Monday, 29 January 2007

Some Mothers do 'ave Em

Dan Wilson is the former Community Manager for eBay.co.uk and is now a freelance consultant and writer. He blogs at www.wilsondan.co.uk.

It's been three months this week since I left the warming arms of the eBay bosom to a world of freelancing and freedom. Three months after leaving eBay is an important time for any former eBay employee: you have three months to flog your stock options after leaving and my time is up on Friday.

But one eBay buyer has decided to commemorate this milestone with an eBay first for me: a negative feedback. Now I really feel like I'm truly mortal, and just another humble seller amongst the Community millions.

It's time to swallow that advice I've dispensed for years on the boards and at eBay University. Stay calm. Dispense a factual, calm response, try not to worry.

And OBVIOUSLY it's unjustified. The justified negative feedback is a rare, rare thing. I sold a book and despatched it swiftly. I was let down by an impatient buyer, the Royal Mail and not spending every waking moment hunched over My Messages responding to buyer queries.

Still, I'm in good company: most sellers have a few here and there and most buyers are intelligent enough to work out what's happening. After all, sometimes however hard you try to please a buyer you can't succeed. It's also a salutary reminder of how Feedback 2.0 might play out when it comes.

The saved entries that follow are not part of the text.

theorem exec_of_atCompletion (h : AtCompletion s) (legal : i.operandsLegal = true) :
    ∃ r u, exec i s = .next (respondOk r u) := by
  have past := h.past
  have bus : ∀ ops done, ops.length ≤ 122 → runBus ops done s = done s := fun ops done short => by
    rw [runBus_runs ops done s h.phase, runAt_done _ _ _ _ (short.trans past)]
  have send : ∀ ops : List MicroOp, ops.length ≤ 122 → lcdSend ops s = respondOk Results.zero s := fun ops short =>
    lcdSend_done h.ready (short.trans past)
  cases i
  case bin2bcd n =>
    have bound : n.toNat ≤ 99 := by simpa [Instr.operandsLegal] using legal
    exact ⟨_, _, exec_bin2bcd_of_some (binToBcd_eq n bound) s⟩
  case bcd2bin b => exact ⟨_, _, exec_bcd2bin b s⟩
  case rtcInit => exact ⟨_, _, congrArg _ (bus _ _ (by simp [rtcInitOps, regWriteOps, regReadOps]))⟩
  case rtcSetTime =>
    rw [exec, execRtcSetTime, setTimeOps_valid _ _ _ _ _ legal]
    exact ⟨_, _, congrArg _ (bus _ _ (by simp))⟩
  case rtcGetTime => exact ⟨_, _, congrArg _ (bus _ _ (by simp [getTimeOps, regReadOps]))⟩
  case rtcSetDate =>
    rw [exec, execRtcSetDate, setDateOps_valid _ _ _ _ _ legal]
    exact ⟨_, _, congrArg _ (bus _ _ (by simp))⟩
  case rtcGetDate => exact ⟨_, _, congrArg _ (bus _ _ (by simp [getDateOps, regReadOps]))⟩
  case lcdInit =>
    exact ⟨_, _, congrArg _ (runAt_done s.seq (lcdInitOps s.params) lcdInitDone (s.setLcd .initializing) past)⟩
  case lcdCmd => exact ⟨_, _, congrArg _ (send _ (by simp [sendByteOps_length]))⟩
  case lcdChar => exact ⟨_, _, congrArg _ (send _ (by simp [sendByteOps_length]))⟩
  case lcdStr a =>
    have step : lcdStrStep a s = respondOk Results.zero s := by simp [lcdStrStep, h.inLoop, h.held]
    exact ⟨_, _, congrArg _ ((if_pos h.ready).trans step)⟩
  case lcdHome => exact ⟨_, _, congrArg _ (send _ (by simp [sendByteOps_length]))⟩
  case lcdClear => exact ⟨_, _, congrArg _ (send _ (by simp [sendByteOps_length]))⟩
  case lcdCursor => exact ⟨_, _, congrArg _ (send _ ((cursorOps_length_le ..).trans (by decide)))⟩

end

/-! ### Every marked cell -/

/-- Every command of the table has operands in range. -/
theorem exists_operandsLegal (i : Instr) :
    ∃ j : Instr, j.mnemonic = i.mnemonic ∧ j.isRtc = i.isRtc ∧ j.operandsLegal = true := by
  cases i
  case bin2bcd => exact ⟨.bin2bcd 0#8, rfl, rfl, by decide⟩
  case rtcSetTime => exact ⟨.rtcSetTime 0#8 0#8 0#8 2#8, rfl, rfl, by decide⟩
  case rtcSetDate => exact ⟨.rtcSetDate 1#8 1#8 0#8 1#8, rfl, rfl, by decide⟩
  all_goals exact ⟨_, rfl, rfl, rfl⟩

/-- Each of the three commands that check a field has operands out of range. -/
theorem exists_not_operandsLegal {i : Instr} (checks : i.checksFields = true) :
    ∃ j : Instr, j.mnemonic = i.mnemonic ∧ j.operandsLegal = false := by
  cases i <;> cases checks
  case bin2bcd => exact ⟨.bin2bcd 100#8, rfl, by decide⟩
  case rtcSetTime => exact ⟨.rtcSetTime 60#8 0#8 0#8 2#8, rfl, by decide⟩
  case rtcSetDate => exact ⟨.rtcSetDate 0#8 1#8 0#8 1#8, rfl, by decide⟩

/-- A busy block with nothing left of its command but the response. Position 134 is 1 past a multiple of 19, the period
of `LCD_STR`, and past the 122 of `LCD_INIT`. -/
def completing : State := { State.reset with busy := true, lcdState := .ready, seq := 134 }

theorem atCompletion_completing : AtCompletion completing := ⟨by decide, rfl, by decide, rfl, rfl⟩

/-- For every marked cell there are operands and a busy state from which the step completes with that status. -/
theorem exists_completion_of_mayReport {i : Instr} {st : Status} (marked : i.mayReport st = true) :
    ∃ (j : Instr) (s t : State), j.mnemonic = i.mnemonic ∧ s.busy = true ∧ exec j s = .next t ∧ t.busy = false ∧
      t.rsp.valid = true ∧ t.rsp.status = st := by
  obtain ⟨j, name, sameRtc, legal⟩ := exists_operandsLegal i
  cases st
  case ok =>
    obtain ⟨r, u, run⟩ := exec_of_atCompletion atCompletion_completing legal
    exact ⟨j, completing, _, name, rfl, run, rfl, rfl, rfl⟩
  case busError =>
    have run := exec_of_failed (s := { completing with phase := .failed }) (sameRtc.trans marked) legal rfl
    exact ⟨j, _, _, name, rfl, run, rfl, rfl, rfl⟩
  case invalidField =>
    obtain ⟨k, name, illegal⟩ := exists_not_operandsLegal marked
    exact ⟨k, completing, _, name, rfl, exec_of_not_operandsLegal illegal _, rfl, rfl, rfl⟩
  case unimplemented => cases marked
  case notReady =>
    have run := exec_of_not_ready (s := { completing with lcdState := .uninitialized }) marked (by decide)
    exact ⟨i, _, _, rfl, rfl, run, rfl, rfl, rfl⟩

You simply cannot legislate for the hasty neg-leaver. No matter how you break down the scores, some buyers will never be satisfied and will always want to make their complaints heard. In this case, I would have been marked down on communications and postage time. One is under my control and one's not. It's up to buyers to decide what's reasonable or not and there will always be people who will think delivery is too slow, however swift it is, right up until they invent the instantaneous teleport.

The only comfort we have is most people really are intelligent, forgiving and praising and we'll have to hope that they learn how to use Feedback 2.0 sensibly too.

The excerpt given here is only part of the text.